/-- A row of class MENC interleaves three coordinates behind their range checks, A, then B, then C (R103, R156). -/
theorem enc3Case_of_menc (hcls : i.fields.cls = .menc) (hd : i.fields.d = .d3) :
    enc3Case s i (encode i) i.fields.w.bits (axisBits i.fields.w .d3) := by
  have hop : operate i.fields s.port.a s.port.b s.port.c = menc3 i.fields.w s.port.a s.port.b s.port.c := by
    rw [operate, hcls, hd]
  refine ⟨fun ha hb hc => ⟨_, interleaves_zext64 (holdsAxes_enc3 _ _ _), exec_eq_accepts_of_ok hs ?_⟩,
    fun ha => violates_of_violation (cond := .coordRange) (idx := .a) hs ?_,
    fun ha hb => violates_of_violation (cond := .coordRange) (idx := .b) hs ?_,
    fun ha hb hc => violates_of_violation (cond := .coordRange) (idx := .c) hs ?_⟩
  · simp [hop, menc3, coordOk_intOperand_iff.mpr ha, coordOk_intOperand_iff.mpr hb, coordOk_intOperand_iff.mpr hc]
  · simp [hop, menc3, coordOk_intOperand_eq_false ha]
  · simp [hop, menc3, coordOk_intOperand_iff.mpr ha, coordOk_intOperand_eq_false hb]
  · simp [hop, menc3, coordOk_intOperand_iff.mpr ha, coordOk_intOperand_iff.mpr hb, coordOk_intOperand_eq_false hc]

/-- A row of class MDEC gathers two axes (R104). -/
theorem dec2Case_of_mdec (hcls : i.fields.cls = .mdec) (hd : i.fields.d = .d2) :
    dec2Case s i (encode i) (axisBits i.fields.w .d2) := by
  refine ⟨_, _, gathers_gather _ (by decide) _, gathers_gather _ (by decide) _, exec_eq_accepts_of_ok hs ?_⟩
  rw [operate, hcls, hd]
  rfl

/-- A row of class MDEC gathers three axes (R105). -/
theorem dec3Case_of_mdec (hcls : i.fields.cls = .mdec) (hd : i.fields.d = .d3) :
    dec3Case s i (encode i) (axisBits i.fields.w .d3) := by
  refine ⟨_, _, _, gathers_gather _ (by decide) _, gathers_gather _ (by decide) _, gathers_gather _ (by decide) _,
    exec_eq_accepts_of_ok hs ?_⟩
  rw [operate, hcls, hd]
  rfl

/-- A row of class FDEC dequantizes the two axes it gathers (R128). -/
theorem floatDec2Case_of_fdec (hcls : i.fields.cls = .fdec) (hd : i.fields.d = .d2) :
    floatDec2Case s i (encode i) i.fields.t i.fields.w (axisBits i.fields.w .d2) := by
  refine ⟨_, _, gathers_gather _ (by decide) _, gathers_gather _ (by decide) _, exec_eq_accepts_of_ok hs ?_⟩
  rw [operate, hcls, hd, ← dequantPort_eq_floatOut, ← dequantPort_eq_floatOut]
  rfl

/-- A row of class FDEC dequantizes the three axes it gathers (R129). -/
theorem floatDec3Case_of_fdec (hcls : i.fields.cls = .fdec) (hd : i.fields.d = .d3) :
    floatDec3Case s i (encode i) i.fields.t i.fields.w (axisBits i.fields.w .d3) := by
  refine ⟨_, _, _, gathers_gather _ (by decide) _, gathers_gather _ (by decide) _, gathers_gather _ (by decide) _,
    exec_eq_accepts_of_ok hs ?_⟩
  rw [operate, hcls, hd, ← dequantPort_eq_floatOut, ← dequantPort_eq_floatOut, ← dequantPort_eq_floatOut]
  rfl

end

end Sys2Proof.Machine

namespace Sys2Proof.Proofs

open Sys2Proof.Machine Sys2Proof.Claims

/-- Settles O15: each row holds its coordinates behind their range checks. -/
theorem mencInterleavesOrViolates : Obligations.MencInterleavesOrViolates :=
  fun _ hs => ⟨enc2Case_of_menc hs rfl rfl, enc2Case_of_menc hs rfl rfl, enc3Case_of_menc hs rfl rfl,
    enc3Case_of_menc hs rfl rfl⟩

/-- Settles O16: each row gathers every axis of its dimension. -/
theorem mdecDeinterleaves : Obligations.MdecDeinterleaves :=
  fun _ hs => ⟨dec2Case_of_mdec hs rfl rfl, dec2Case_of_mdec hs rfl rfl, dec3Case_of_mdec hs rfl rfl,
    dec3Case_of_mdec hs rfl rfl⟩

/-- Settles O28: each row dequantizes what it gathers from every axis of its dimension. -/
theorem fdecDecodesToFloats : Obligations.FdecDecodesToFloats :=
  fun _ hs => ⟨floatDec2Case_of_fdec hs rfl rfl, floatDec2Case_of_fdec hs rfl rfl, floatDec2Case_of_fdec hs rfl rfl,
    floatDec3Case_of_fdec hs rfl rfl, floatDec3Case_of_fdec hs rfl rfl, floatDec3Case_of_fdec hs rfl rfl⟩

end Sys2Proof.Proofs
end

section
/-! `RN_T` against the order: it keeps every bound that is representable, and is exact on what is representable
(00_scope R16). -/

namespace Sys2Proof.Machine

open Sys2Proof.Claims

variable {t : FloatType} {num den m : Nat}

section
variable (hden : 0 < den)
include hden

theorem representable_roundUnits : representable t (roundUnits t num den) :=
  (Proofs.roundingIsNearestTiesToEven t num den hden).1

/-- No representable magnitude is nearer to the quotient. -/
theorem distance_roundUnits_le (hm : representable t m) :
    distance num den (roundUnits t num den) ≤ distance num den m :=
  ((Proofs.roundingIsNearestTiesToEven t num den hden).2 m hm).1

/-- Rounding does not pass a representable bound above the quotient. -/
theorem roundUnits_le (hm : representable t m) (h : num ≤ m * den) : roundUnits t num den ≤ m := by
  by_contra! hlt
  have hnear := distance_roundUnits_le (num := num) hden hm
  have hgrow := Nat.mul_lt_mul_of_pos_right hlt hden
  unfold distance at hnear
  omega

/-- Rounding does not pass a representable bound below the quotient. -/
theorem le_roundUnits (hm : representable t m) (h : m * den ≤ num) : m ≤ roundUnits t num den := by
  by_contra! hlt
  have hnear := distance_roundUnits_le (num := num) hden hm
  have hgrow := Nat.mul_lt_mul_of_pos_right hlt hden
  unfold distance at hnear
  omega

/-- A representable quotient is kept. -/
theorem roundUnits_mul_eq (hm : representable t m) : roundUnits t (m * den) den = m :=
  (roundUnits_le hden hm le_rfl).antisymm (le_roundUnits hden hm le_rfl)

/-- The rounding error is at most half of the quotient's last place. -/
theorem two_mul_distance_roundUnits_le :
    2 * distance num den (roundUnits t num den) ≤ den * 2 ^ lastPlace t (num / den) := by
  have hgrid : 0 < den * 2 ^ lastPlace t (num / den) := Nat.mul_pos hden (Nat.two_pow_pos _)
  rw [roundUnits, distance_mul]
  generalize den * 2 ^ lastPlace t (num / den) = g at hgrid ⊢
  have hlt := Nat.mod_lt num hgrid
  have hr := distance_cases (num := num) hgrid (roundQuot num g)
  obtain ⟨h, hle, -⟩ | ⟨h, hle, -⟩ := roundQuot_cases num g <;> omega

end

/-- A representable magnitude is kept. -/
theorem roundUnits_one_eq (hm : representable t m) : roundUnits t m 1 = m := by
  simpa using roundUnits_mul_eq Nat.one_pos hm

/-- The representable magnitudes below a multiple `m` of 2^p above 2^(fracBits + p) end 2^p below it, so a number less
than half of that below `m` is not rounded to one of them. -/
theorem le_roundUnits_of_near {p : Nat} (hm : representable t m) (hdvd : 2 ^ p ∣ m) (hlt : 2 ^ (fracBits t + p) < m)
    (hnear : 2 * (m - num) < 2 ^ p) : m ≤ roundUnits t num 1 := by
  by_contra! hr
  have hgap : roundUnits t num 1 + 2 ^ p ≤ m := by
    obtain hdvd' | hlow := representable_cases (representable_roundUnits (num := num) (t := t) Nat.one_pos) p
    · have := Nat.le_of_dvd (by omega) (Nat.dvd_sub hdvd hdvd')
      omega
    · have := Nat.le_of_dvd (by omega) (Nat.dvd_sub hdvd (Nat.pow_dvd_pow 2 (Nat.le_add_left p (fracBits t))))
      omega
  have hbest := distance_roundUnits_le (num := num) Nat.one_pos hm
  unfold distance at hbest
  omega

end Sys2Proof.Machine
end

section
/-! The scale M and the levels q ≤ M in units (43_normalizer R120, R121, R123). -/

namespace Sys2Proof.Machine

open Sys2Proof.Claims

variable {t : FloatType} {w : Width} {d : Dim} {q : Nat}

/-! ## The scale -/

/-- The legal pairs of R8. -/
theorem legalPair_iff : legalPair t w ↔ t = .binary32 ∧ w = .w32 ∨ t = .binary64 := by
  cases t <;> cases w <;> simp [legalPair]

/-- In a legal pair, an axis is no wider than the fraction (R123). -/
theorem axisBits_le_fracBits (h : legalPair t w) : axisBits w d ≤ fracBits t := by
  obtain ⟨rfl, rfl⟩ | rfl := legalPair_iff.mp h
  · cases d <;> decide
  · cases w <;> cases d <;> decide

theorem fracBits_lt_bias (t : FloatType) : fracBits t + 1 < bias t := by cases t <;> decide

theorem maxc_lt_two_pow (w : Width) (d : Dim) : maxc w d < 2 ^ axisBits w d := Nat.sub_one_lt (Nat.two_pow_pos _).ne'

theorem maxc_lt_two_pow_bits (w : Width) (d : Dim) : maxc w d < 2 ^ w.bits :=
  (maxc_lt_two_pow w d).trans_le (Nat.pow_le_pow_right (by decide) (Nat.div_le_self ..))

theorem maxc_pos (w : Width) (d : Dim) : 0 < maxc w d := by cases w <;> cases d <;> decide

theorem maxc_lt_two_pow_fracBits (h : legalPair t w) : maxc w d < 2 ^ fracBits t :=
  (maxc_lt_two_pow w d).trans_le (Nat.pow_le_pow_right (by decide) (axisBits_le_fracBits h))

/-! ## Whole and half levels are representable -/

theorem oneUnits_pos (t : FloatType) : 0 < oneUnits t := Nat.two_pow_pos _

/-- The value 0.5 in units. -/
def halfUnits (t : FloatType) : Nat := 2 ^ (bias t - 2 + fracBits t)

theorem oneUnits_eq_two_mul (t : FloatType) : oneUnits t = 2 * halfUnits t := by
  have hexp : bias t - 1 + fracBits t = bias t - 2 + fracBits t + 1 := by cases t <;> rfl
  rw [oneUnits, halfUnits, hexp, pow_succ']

Assigned task: Each line from the top of the listing down to and including the one containing "dec3Case s i (encode i) (axisBits" should be transcribed exactly; nothing else is to be output.

Your response:
/-- A row of class MENC interleaves three coordinates behind their range checks, A, then B, then C (R103, R156). -/
theorem enc3Case_of_menc (hcls : i.fields.cls = .menc) (hd : i.fields.d = .d3) :
    enc3Case s i (encode i) i.fields.w.bits (axisBits i.fields.w .d3) := by
  have hop : operate i.fields s.port.a s.port.b s.port.c = menc3 i.fields.w s.port.a s.port.b s.port.c := by
    rw [operate, hcls, hd]
  refine ⟨fun ha hb hc => ⟨_, interleaves_zext64 (holdsAxes_enc3 _ _ _), exec_eq_accepts_of_ok hs ?_⟩,
    fun ha => violates_of_violation (cond := .coordRange) (idx := .a) hs ?_,
    fun ha hb => violates_of_violation (cond := .coordRange) (idx := .b) hs ?_,
    fun ha hb hc => violates_of_violation (cond := .coordRange) (idx := .c) hs ?_⟩
  · simp [hop, menc3, coordOk_intOperand_iff.mpr ha, coordOk_intOperand_iff.mpr hb, coordOk_intOperand_iff.mpr hc]
  · simp [hop, menc3, coordOk_intOperand_eq_false ha]
  · simp [hop, menc3, coordOk_intOperand_iff.mpr ha, coordOk_intOperand_eq_false hb]
  · simp [hop, menc3, coordOk_intOperand_iff.mpr ha, coordOk_intOperand_iff.mpr hb, coordOk_intOperand_eq_false hc]

/-- A row of class MDEC gathers two axes (R104). -/
theorem dec2Case_of_mdec (hcls : i.fields.cls = .mdec) (hd : i.fields.d = .d2) :
    dec2Case s i (encode i) (axisBits i.fields.w .d2) := by
  refine ⟨_, _, gathers_gather _ (by decide) _, gathers_gather _ (by decide) _, exec_eq_accepts_of_ok hs ?_⟩
  rw [operate, hcls, hd]
  rfl

/-- A row of class MDEC gathers three axes (R105). -/
theorem dec3Case_of_mdec (hcls : i.fields.cls = .mdec) (hd : i.fields.d = .d3) :
    dec3Case s i (encode i) (axisBits i.fields.w .d3) := by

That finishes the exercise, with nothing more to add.